[[ DATA SHOWN, beginning ]]
-- ==== Sys2Proof/Machine/Push.lean ====
section
/-! DEFINITION. The sample commands: PUSH_REAL, PUSH_COMPLEX (R218, R219). -/

namespace Sys2Proof.Machine

open Sys2Proof

/-- PUSH_REAL (R218): refused as a whole unless RUNNING with INPUT_KIND = REAL. -/
def execPushReal (samples : List Word) (s : State) : Host.Outcome State Fault Refusal :=
  if s.status.run = .running ∧ s.cfg.inputKind = 1 then .next (pushSamples (samples.map Sample.real) s)
  else .next (raiseStatus .cmdRejected s)

/-- PUSH_COMPLEX (R219): refused as a whole unless RUNNING with INPUT_KIND = COMPLEX. -/
def execPushComplex (samples : List (Word × Word)) (s : State) : Host.Outcome State Fault Refusal :=
  if s.status.run = .running ∧ s.cfg.inputKind = 0 then .next (pushSamples (samples.map Sample.complex) s)
  else .next (raiseStatus .cmdRejected s)

end Sys2Proof.Machine
end

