-- ==== Sys2Proof/Tests/Slice0.lean ====
section
/-! SUPPORT. Small tests: ill-formed commands, words written out from the encoding tables (R81 to R87), the vectors of
spec/95_test_vectors.md that one operation or one step shows, and a witness for every statement with hypotheses.
The names of vectors (HI-3, SL-5, ...) are those of spec/95_test_vectors.md. -/

namespace Sys2Proof.Tests

set_option Elab.async false

open Sys2Proof Sys2Proof.Machine

/-! ## Helpers -/

/-- The reset state with a command stream. -/
def withWords (ws : List Word) : State := { State.reset with cmdIn := ws }

/-- The state after a step, the state before where the step has none. -/
def after (s : State) : State :=
  match step s with
  | .next t => t
  | .fault _ => s
  | .refused _ => s

/-- Whether a step has a next state. -/
def goesOn (s : State) : Bool :=
  match step s with
  | .next _ => true
  | .fault _ => false
  | .refused _ => false

theorem step_of_goesOn {s : State} (h : goesOn s = true) : step s = .next (after s) := by
  unfold goesOn at h
  unfold after
  cases hs : step s <;> simp_all

/-- STATUS after a step on a stream from reset, and the words left. -/
def statusAfter (ws : List Word) : Word × List Word :=
  (statusWord (after (withWords ws)).status, (after (withWords ws)).cmdIn)

/-- RUNNING with C4FM and complex input, C4FM and real input, and CQPSK. -/
def runComplex : State := startRun State.reset
def runReal : State := startRun { State.reset with cfg := { cfgReset with inputKind := 1 } }
def runCqpsk : State := startRun { State.reset with cfg := { cfgReset with modulation := 1 } }

/-- CONFIG_ERROR with code 5. -/
def badSps : State := startRun { State.reset with cfg := { cfgReset with sps := 2 } }

def envRef : Env := { par := referenceParams, cfg := cfgReset }

/-! ## WellFormed: the check refuses what has no encoding -/

theorem pushReal_wellFormed (xs : List Word) : (Instr.pushReal xs).WellFormed = decide (xs.length < 65536) := rfl
theorem pushComplex_wellFormed (xs : List (Word × Word)) :
    (Instr.pushComplex xs).WellFormed = decide (xs.length < 65536) := rfl

theorem test_pushReal_65535_wellFormed : (Instr.pushReal (List.replicate 65535 0)).WellFormed = true :=
  (pushReal_wellFormed _).trans (decide_eq_true (by rw [List.length_replicate]; decide))
theorem test_pushReal_65536_illFormed : (Instr.pushReal (List.replicate 65536 0)).WellFormed = false :=
  (pushReal_wellFormed _).trans (decide_eq_false (by rw [List.length_replicate]; decide))
theorem test_pushComplex_65536_illFormed : (Instr.pushComplex (List.replicate 65536 (0, 0))).WellFormed = false :=
  (pushComplex_wellFormed _).trans (decide_eq_false (by rw [List.length_replicate]; decide))

/-! ## Decode: words written out from R81 to R83 -/

theorem test_decode_nop : decode [0b00000000000000000000000000000000] = .ok (.nop, []) := by decide
theorem test_decode_cfgWrite :
    decode [0b00000001000000000000000000010011, 7] = .ok (.cfgWrite 0x13 7, []) := by decide
theorem test_decode_regRead : decode [0b00000010000000000000000100101010] = .ok (.regRead 0x12A, []) := by decide
theorem test_decode_start : decode [0b00000011000000000000000000000000, 9] = .ok (.start, [9]) := by decide
theorem test_decode_stop : decode [0b00000100000000000000000000000000] = .ok (.stop, []) := by decide
theorem test_decode_pushReal :
    decode [0b00000101000000000000000000000010, 5, 6, 7] = .ok (.pushReal [5, 6], [7]) := by decide
theorem test_decode_pushComplex :
    decode [0b00000110000000000000000000000010, 1, 2, 3, 4, 5] = .ok (.pushComplex [(1, 2), (3, 4)], [5]) := by decide
theorem test_decode_setCorrection :
    decode [0b00000111000000001000000000000010, 3] = .ok (.setCorrection 0x8002 3, []) := by decide
theorem test_decode_sweep_low_word_first :
    decode [0b00001000000000000000000000000000, 0x11111111, 0x22222222] = .ok (.sweep 0x2222222211111111, []) := by
  decide
theorem test_decode_summary :
    decode [0b00001001000000000000000000000000, 1, 0x80000000] = .ok (.summary 0x8000000000000001, []) := by decide
theorem test_decode_clearStatus : decode [0b00001010000000000000000000001001] = .ok (.clearStatus 9, []) := by decide
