-- ==== Sys2Proof/Machine/ValueBits.lean ====
section
/-! DEFINITION. VAND, VOR, VXOR, VNOT, VSHL, VSHR (spec 45_value-compare-bitwise-shift R190 to R196).
Each applies the primitive function to magnitudes and takes the sign of the first source, then normalises. -/

namespace Sys2Proof.Machine

/-- A magnitude with the sign of `ra`, through the normaliser, into `rd` (R190). -/
def signedLike (s : State) (rd ra : Reg) (m : Digits) : Result :=
  writeValue s rd { neg := (s.reg ra).neg, mag := m }

/-- `VAND` (R191). -/
def execVand (rd ra rb : Reg) (s : State) : Result := signedLike s rd ra (bitop Nat.land (s.mag ra) (s.mag rb))

/-- `VOR` (R192). -/
def execVor (rd ra rb : Reg) (s : State) : Result := signedLike s rd ra (bitop Nat.lor (s.mag ra) (s.mag rb))

/-- `VXOR` (R193). -/
def execVxor (rd ra rb : Reg) (s : State) : Result := signedLike s rd ra (bitop Nat.xor (s.mag ra) (s.mag rb))

/-- `VNOT` (R194). -/
def execVnot (rd ra : Reg) (s : State) : Result := signedLike s rd ra (bitnot s.cfg.width (s.mag ra))

/-- `VSHL` (R195). -/
def execVshl (rd ra : Reg) (imm : Imm16) (s : State) : Result :=
  signedLike s rd ra (shl s.cfg.width (s.mag ra) imm.toNat)

/-- `VSHR` (R196). -/
def execVshr (rd ra : Reg) (imm : Imm16) (s : State) : Result :=
  signedLike s rd ra (shr s.cfg.width (s.mag ra) imm.toNat)

end Sys2Proof.Machine
end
[[ DATA SHOWN, end ]]
▶ **TRY IT**
In how many lines of the material above does the word "signedLike" appear? Reply with the number only.

▶ **EXERCISE RESULT**
7